Most lead scoring models are guesses dressed up as math. Someone in a room decides a demo request is worth +10, a webinar signup +5, an enterprise title +15, and the numbers go live without anyone ever checking them against a single deal that actually closed. A scoring model that works is built backward from closed-won, not forward from opinion: it reads fit and intent together, weights each input by how much it actually separates buyers from tire-kickers, and gets checked against who really converted before any rep ever sees a score.
Fit without intent ranks a perfect-profile account that will never buy. Intent without fit ranks a curious student downloading your whitepaper. You need both, multiplied, then validated.
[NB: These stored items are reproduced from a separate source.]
/-- Recording, bound, with every recorded interval 500. -/
def recording (cursor last : Nat) : Block :=
  { seek last with
    phase := .recording, cursor := cursor, scanTiming := 8000,
    tbuf := Vector.ofFn fun i : Fin 144 => if i.val < cursor then 500 else 0 }

/-- A completed capture of the buffer `buf`, bound. -/
def completed (buf : Vector Nat 144) : Block :=
  Block.complete ex1 { recording 144 96000 with running := false, tbuf := buf }

/-- A completed record that holds the message `m`; the other fields are those of power-on. -/
def message (m : Vector Byte 9) : Block := { Block.powerOn with running := false, msg := m }

/-- The record after an instruction. -/
def after (i : Instr) (b : Block) : Option Block :=
  match exec i (holding b) with
  | .next t => some t.block
  | _ => none

/-- The responses an instruction returns. -/
def answer (i : Instr) (b : Block) : Option (List (Status × Data)) :=
  match exec i (holding b) with
  | .next t => some (t.responses.map fun r => (r.status, r.data))
  | _ => none

/-- The record and the responses after one step on one event. -/
def stepped (e : Event) (b : Block) : Option (Block × List (Status × Data)) :=
  match step ((holding b).present e) with
  | .next t => some (t.block, t.responses.map fun r => (r.status, r.data))
  | _ => none

/-! ### Well-formedness: each check refuses an ill-formed term (30_encoding.md R57, R61) -/

theorem test_wf_byte_index : (Instr.getRaw 8).wf ex1 = true ∧ (Instr.getRaw 9).wf ex1 = false ∧
    (Instr.getMsg 8).wf ex1 = true ∧ (Instr.getMsg 9).wf ex1 = false := by decide

theorem test_wf_nibble_position :
    (Instr.getNib 17).wf ex1 = true ∧ (Instr.getNib 18).wf ex1 = false := by decide

theorem test_wf_timestamp :
    (Instr.edge 4294967295).wf ex1 = true ∧ (Instr.edge 4294967296).wf ex1 = false := by decide

/-! ### Decoding: every constructor by a word written out from R56 and R60 (opc in bits 15:8, idx in bits 7:0) -/

theorem test_decode_lifecycle :
    decodeCmd 0b0000000100000000 = .op .start ∧ decodeCmd 0b0000001000000000 = .op .stop ∧
    decodeCmd 0b0000001100000000 = .op .reset := by decide

theorem test_decode_capture_status :
    decodeCmd 0b0001000000000000 = .op .isReady ∧ decodeCmd 0b0001000100000000 = .op .getStatus ∧
    decodeCmd 0b0001001000000000 = .op .getScan ∧ decodeCmd 0b0001001100000000 = .op .getInvcnt := by decide

theorem test_decode_message_reads :
    decodeCmd 0b0010000000001000 = .op (.getRaw 8) ∧ decodeCmd 0b0010000100000101 = .op (.getMsg 5) ∧
    decodeCmd 0b0010001000010001 = .op (.getNib 17) := by decide

theorem test_decode_integrity :
    decodeCmd 0b0010100000000000 = .op .verify ∧ decodeCmd 0b0010100100000000 = .op .available := by decide

theorem test_decode_fields :
    decodeCmd 0b0011000000000000 = .op .temp ∧ decodeCmd 0b0011000100000000 = .op .depth ∧
    decodeCmd 0b0011001000000000 = .op .devid ∧ decodeCmd 0b0011001100000000 = .op .serid ∧
    decodeCmd 0b0011010000000000 = .op .lowbat ∧ decodeCmd 0b0011010100000000 = .op .txint := by decide

/-- V-EN10, V-EN13, V-EN14, V-EN17. -/
theorem test_decode_index_out_of_range :
    decodeCmd 0x2009 = .illegal .byteIndexOutOfRange ∧ decodeCmd 0x2109 = .illegal .byteIndexOutOfRange ∧
    decodeCmd 0x21FF = .illegal .byteIndexOutOfRange ∧ decodeCmd 0x2212 = .illegal .nibblePosOutOfRange := by decide

/-- V-EN21 to V-EN28. -/
theorem test_decode_reserved_words :
    decodeCmd 0x0000 = .illegal .unassignedOpc ∧ decodeCmd 0x0400 = .illegal .unassignedOpc ∧
    decodeCmd 0x1001 = .illegal .operandNotZero ∧ decodeCmd 0x0101 = .illegal .operandNotZero ∧
    decodeCmd 0x2300 = .illegal .unassignedOpc ∧ decodeCmd 0x3600 = .illegal .unassignedOpc ∧
    decodeCmd 0xFF00 = .illegal .unassignedOpc ∧ decodeCmd 0xFFFF = .illegal .unassignedOpc := by decide

/-- The rows of spec/opcode_table.json: a 16-bit row and the 32-bit row of the edge event. -/
theorem test_decode_table_words :
    decodeTableWord 16 0x0100 = some .start ∧ decodeTableWord 16 0x2111 = none ∧
    decodeTableWord 16 0x220D = some (.getNib 13) ∧ decodeTableWord 32 9500 = some (.edge 9500) := by decide

/-- The response words of R59 and the symbol codes of 10_state.md R28. -/
theorem test_codes :
    (Response.mk .ok 0x138).word = 0x000000138#34 ∧ (Response.mk .notReady 0).word = 0x100000000#34 ∧
    (Response.mk .invalid 0).word = 0x200000000#34 ∧ (Response.mk .illegal 0).word = 0x300000000#34 ∧
    Symbol.s0.code = 0b00 ∧ Symbol.s1.code = 0b01 ∧ Symbol.sinv.code = 0b10 := by decide

/-! ### The listing notation (30_encoding.md R66, R67) -/

theorem test_pseudo_instructions :
    readMsg.map encode = [.cmd 0x2100, .cmd 0x2101, .cmd 0x2102, .cmd 0x2103, .cmd 0x2104, .cmd 0x2105, .cmd 0x2106,
      .cmd 0x2107, .cmd 0x2108] ∧
    readFields.map encode = [.cmd 0x3000, .cmd 0x3100, .cmd 0x3200, .cmd 0x3300, .cmd 0x3400, .cmd 0x3500] := by decide

theorem test_listing_lines :
    assemble "        GET_NIB 13            ; 0x220D" = some [.cmd 0x220D] ∧
    assemble "GET_NIB 0x0d" = some [.cmd 0x220D] ∧ assemble "EDGE 9500" = some [.edge 9500] ∧ assemble ".word 0x1001" = some [.cmd 0x1001] ∧
    assemble "GET_MSG 9" = some [.cmd 0x2109] ∧ assemble "NOP" = none := by decide

/-! ### One step of the machine -/

/-- A step consumes the event and runs it: START from power-on, presented as the host presents it. -/
theorem test_step_after_reset :
    (match step (State.reset.withFetchWord 16 0x0100) with
      | .next t => some (t.block.bound, t.events, t.responses)
      | _ => none) = some (true, [], [⟨.ok, 0⟩]) := by decide

/-- 60_exceptions.md R162, V-EN24: an illegal word is answered ILLEGAL 0 and sets nothing, `bound` included. -/
theorem test_step_illegal_word :
    stepped (.cmd 0x0101) Block.powerOn = some (Block.powerOn, [(.illegal, 0)]) ∧
    stepped (.cmd 0x1001) (recording 57 42500) = some (recording 57 42500, [(.illegal, 0)]) := by decide

/-- V-CA13. -/
theorem test_start_from_power_on :
    after .start Block.powerOn = some (seek 0) ∧ answer .start Block.powerOn = some [(.ok, 0)] := by decide

/-- V-CA18. -/
theorem test_start_while_recording : after .start (recording 30 24000) = some (seek 24000) := by decide

/-- V-CA15. -/
theorem test_stop_while_recording :
    after .stop (recording 10 14000) = some { recording 10 14000 with bound := false } ∧
    answer .stop (recording 10 14000) = some [(.ok, 0)] := by decide

/-- V-CA16. -/
theorem test_reset_of_a_completed_capture :
    after .reset (completed (frame r1)) = some (seek 96000) ∧
    answer .reset (completed (frame r1)) = some [(.ok, 0)] := by decide

/-- V-CA17. -/
theorem test_reset_while_unbound :
    after .reset { recording 10 14000 with bound := false } = some { seek 14000 with bound := false } := by decide

/-- V-CA19, program P1. -/
theorem test_isReady :
    answer .isReady Block.powerOn = some [(.ok, 0)] ∧ answer .isReady (message m1) = some [(.ok, 1)] := by decide

/-- V-CA20 to V-CA22. -/
theorem test_getStatus_flags :
    answer .getStatus Block.powerOn = some [(.ok, 0x00000001)] ∧ answer .getStatus (seek 0) = some [(.ok, 0x00000005)] ∧
    answer .getStatus (recording 0 9000) = some [(.ok, 0x00000007)] := by decide

/-- V-CA23 to V-CA26. -/
theorem test_getStatus_cursor :
    answer .getStatus (recording 57 42500) = some [(.ok, 0x00003907)] ∧
    answer .getStatus { recording 10 14000 with bound := false } = some [(.ok, 0x00000A03)] ∧
    answer .getStatus (completed (frame r1)) = some [(.ok, 0x00009006)] ∧
    answer .getStatus { completed (frame r1) with bound := false } = some [(.ok, 0x00009002)] := by decide

/-- V-CA27, V-CA28; R85: a wider scanning timing shows its low 32 bits. -/
theorem test_getScan :
    answer .getScan (seek 0) = some [(.ok, 0)] ∧
    answer .getScan { recording 0 8700 with scanTiming := 7700 } = some [(.ok, 0x00001E14)] ∧
    answer .getScan { recording 0 8700 with scanTiming := 4294967301 } = some [(.ok, 5)] := by decide

/-- Programs P2 (every interval 300) and P5 (the second interval 700). -/
theorem test_getInvcnt :
    answer .getInvcnt (completed (Vector.replicate 144 300)) = some [(.ok, 72)] ∧
    answer .getInvcnt (completed ((frame r1).set 1 700)) = some [(.ok, 1)] ∧
    answer .getInvcnt (recording 57 42500) = some [(.notReady, 0)] := by decide

/-- Program P1. -/
theorem test_getRaw :
    answer (.getRaw 0) (completed (frame r1)) = some [(.ok, 0x11)] ∧
    answer (.getRaw 8) (completed (frame r1)) = some [(.ok, 0xE9)] ∧
    answer (.getRaw 9) (completed (frame r1)) = some [(.illegal, 0)] ∧
    answer (.getRaw 9) (recording 57 42500) = some [(.illegal, 0)] := by decide

/-- Program P1. -/
theorem test_getMsg :
    answer (.getMsg 0) (completed (frame r1)) = some [(.ok, 0x88)] ∧
    answer (.getMsg 8) (completed (frame r1)) = some [(.ok, 0x79)] ∧
    answer (.getMsg 9) (completed (frame r1)) = some [(.illegal, 0)] ∧
    answer (.getMsg 0) (recording 57 42500) = some [(.notReady, 0)] := by decide

/-- V-FD32. -/
theorem test_getNib :
    ((List.range 18).map fun p => answer (.getNib p) (message m1)) =
      [8, 8, 4, 0xC, 2, 0xA, 6, 0xE, 1, 9, 8, 4, 0xC, 2, 0xA, 6, 7, 9].map fun d => some [(.ok, d)] := by decide

/-- Program P1. -/
theorem test_getNib_out_of_range :
    answer (.getNib 18) (message m1) = some [(.illegal, 0)] ∧
    answer (.getNib 17) (recording 57 42500) = some [(.notReady, 0)] := by decide

/-- V-IN1, V-IN3 and the command gating of section 2.5. -/
theorem test_verify :
    answer .verify (message m1) = some [(.ok, 1)] ∧ answer .verify (message (m1.set 8 0x78)) = some [(.ok, 0)] ∧
    answer .verify (recording 57 42500) = some [(.notReady, 0)] := by decide

/-- V-CA29, programs P1 and P3. -/
theorem test_available :
    answer .available Block.powerOn = some [(.ok, 0)] ∧ answer .available (message m1) = some [(.ok, 1)] ∧
    answer .available (message m3) = some [(.ok, 0)] := by decide

/-- V-FD2 to V-FD8: 399, 400, 401, 712, 999, 1000, 1001 tenths. -/
theorem test_temp :
    ([#v[0, 0, 0, 0, 0, 0xF0, 0x81, 0, 0x71], #v[0, 0, 0, 0, 0, 0x00, 0x91, 0, 0x91],
      #v[0, 0, 0, 0, 0, 0x10, 0x91, 0, 0x81], #v[0, 0, 0, 0, 0, 0x80, 0xC2, 0, 0x42],
      #v[0, 0, 0, 0, 0, 0x70, 0xE3, 0, 0x93], #v[0, 0, 0, 0, 0, 0x80, 0xE3, 0, 0x63],
      #v[0, 0, 0, 0, 0, 0x90, 0xE3, 0, 0x73]].map fun m => answer .temp (message m)) =
      [0xFFFFFFD8, 0, 1, 312, 599, 600, 0xFFFFFFD8].map fun d => some [(.ok, d)] := by decide

/-- V-FD33, program P3: the gate of a field command. -/
theorem test_temp_gate :
    answer .temp (message m3) = some [(.invalid, 0)] ∧ answer .temp (recording 57 42500) = some [(.notReady, 0)] := by
  decide

/-- V-FD11 to V-FD14. -/
theorem test_depth :
    ([#v[0, 0, 0, 0x00, 0x10, 0, 0, 0, 0x10], #v[0, 0, 0, 0x21, 0x30, 0, 0, 0, 0x11],
      #v[0, 0, 0, 0x6E, 0x10, 0, 0, 0, 0x7E], #v[0, 0, 0, 0xFF, 0xF0, 0, 0, 0, 0x0F]].map fun m =>
        answer .depth (message m)) = [1, 291, 3681, 4095].map fun d => some [(.ok, d)] := by decide

/-- V-FD15 and program P1. -/
theorem test_devid :
    answer .devid (message #v[0, 0xE1, 0xF0, 0, 0x0F, 0, 0, 0, 0x1E]) = some [(.ok, 0xF0)] ∧
    answer .devid (message m1) = some [(.ok, 0x2A)] := by decide

/-- V-FD15 and program P1. -/
theorem test_serid :
    answer .serid (message #v[0, 0xE1, 0xF0, 0, 0x0F, 0, 0, 0, 0x1E]) = some [(.ok, 0x1E)] ∧
    answer .serid (message m1) = some [(.ok, 0xC4)] := by decide

/-- V-FD15 and program P1. -/
theorem test_lowbat :
    answer .lowbat (message #v[0, 0xE1, 0xF0, 0, 0x0F, 0, 0, 0, 0x1E]) = some [(.ok, 15)] ∧
    answer .lowbat (message m1) = some [(.ok, 9)] := by decide

/-- V-FD16 to V-FD31. -/
theorem test_txint :
    ((List.range 16).map fun v => answer .txint
        (message #v[0, 0, 0, 0, 0, BitVec.ofNat 8 v, 0, 0, BitVec.ofNat 8 v])) =
      [180, 5, 0, 5, 0, 5, 0, 5, 30, 5, 30, 5, 30, 5, 30, 5].map fun d => some [(.ok, d)] := by decide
This is how to build it.
What you need before you start
A Clay account and a list of your last 30 to 50 closed-won deals, plus a roughly equal set of closed-lost or no-decision leads to score against. Enriched lead data (firmographics, seniority, tech stack, and any intent signals you capture). A working ICP hypothesis, even an imperfect one. You do not need a perfect model before you begin; you build a rough version, score historical outcomes, and tighten the weights until the scores line up with reality. The upstream half of this (capturing form fills, enriching them, and routing the scored result to a rep in minutes) is the inbound lead qualification workflow; this article builds the scoring engine that workflow runs on.
Step 1: Define your ICP from pain, not demographics
A demographic-first ICP is the first guess everyone gets wrong. Teams open a doc and start typing filters: 100 to 500 employees, North America, SaaS, $10M+ revenue. The list looks reasonable and predicts almost nothing, because it never answers why any of those traits would make someone buy.
The right starting point is the buying motivation underneath the firmographics. Before you write a single filter, answer five questions about who actually feels the problem you solve.
Answer five questions about who actually buys, and watch your scoring inputs build themselves
Your ICP hypothesis
Fit inputs
Answer a question to fill this in.
Intent inputs
Answer a question to fill this in.
An ICP built from buying motivation produces concrete, scoreable inputs that already split cleanly into fit and intent. An ICP built from demographics produces filters that predict nothing.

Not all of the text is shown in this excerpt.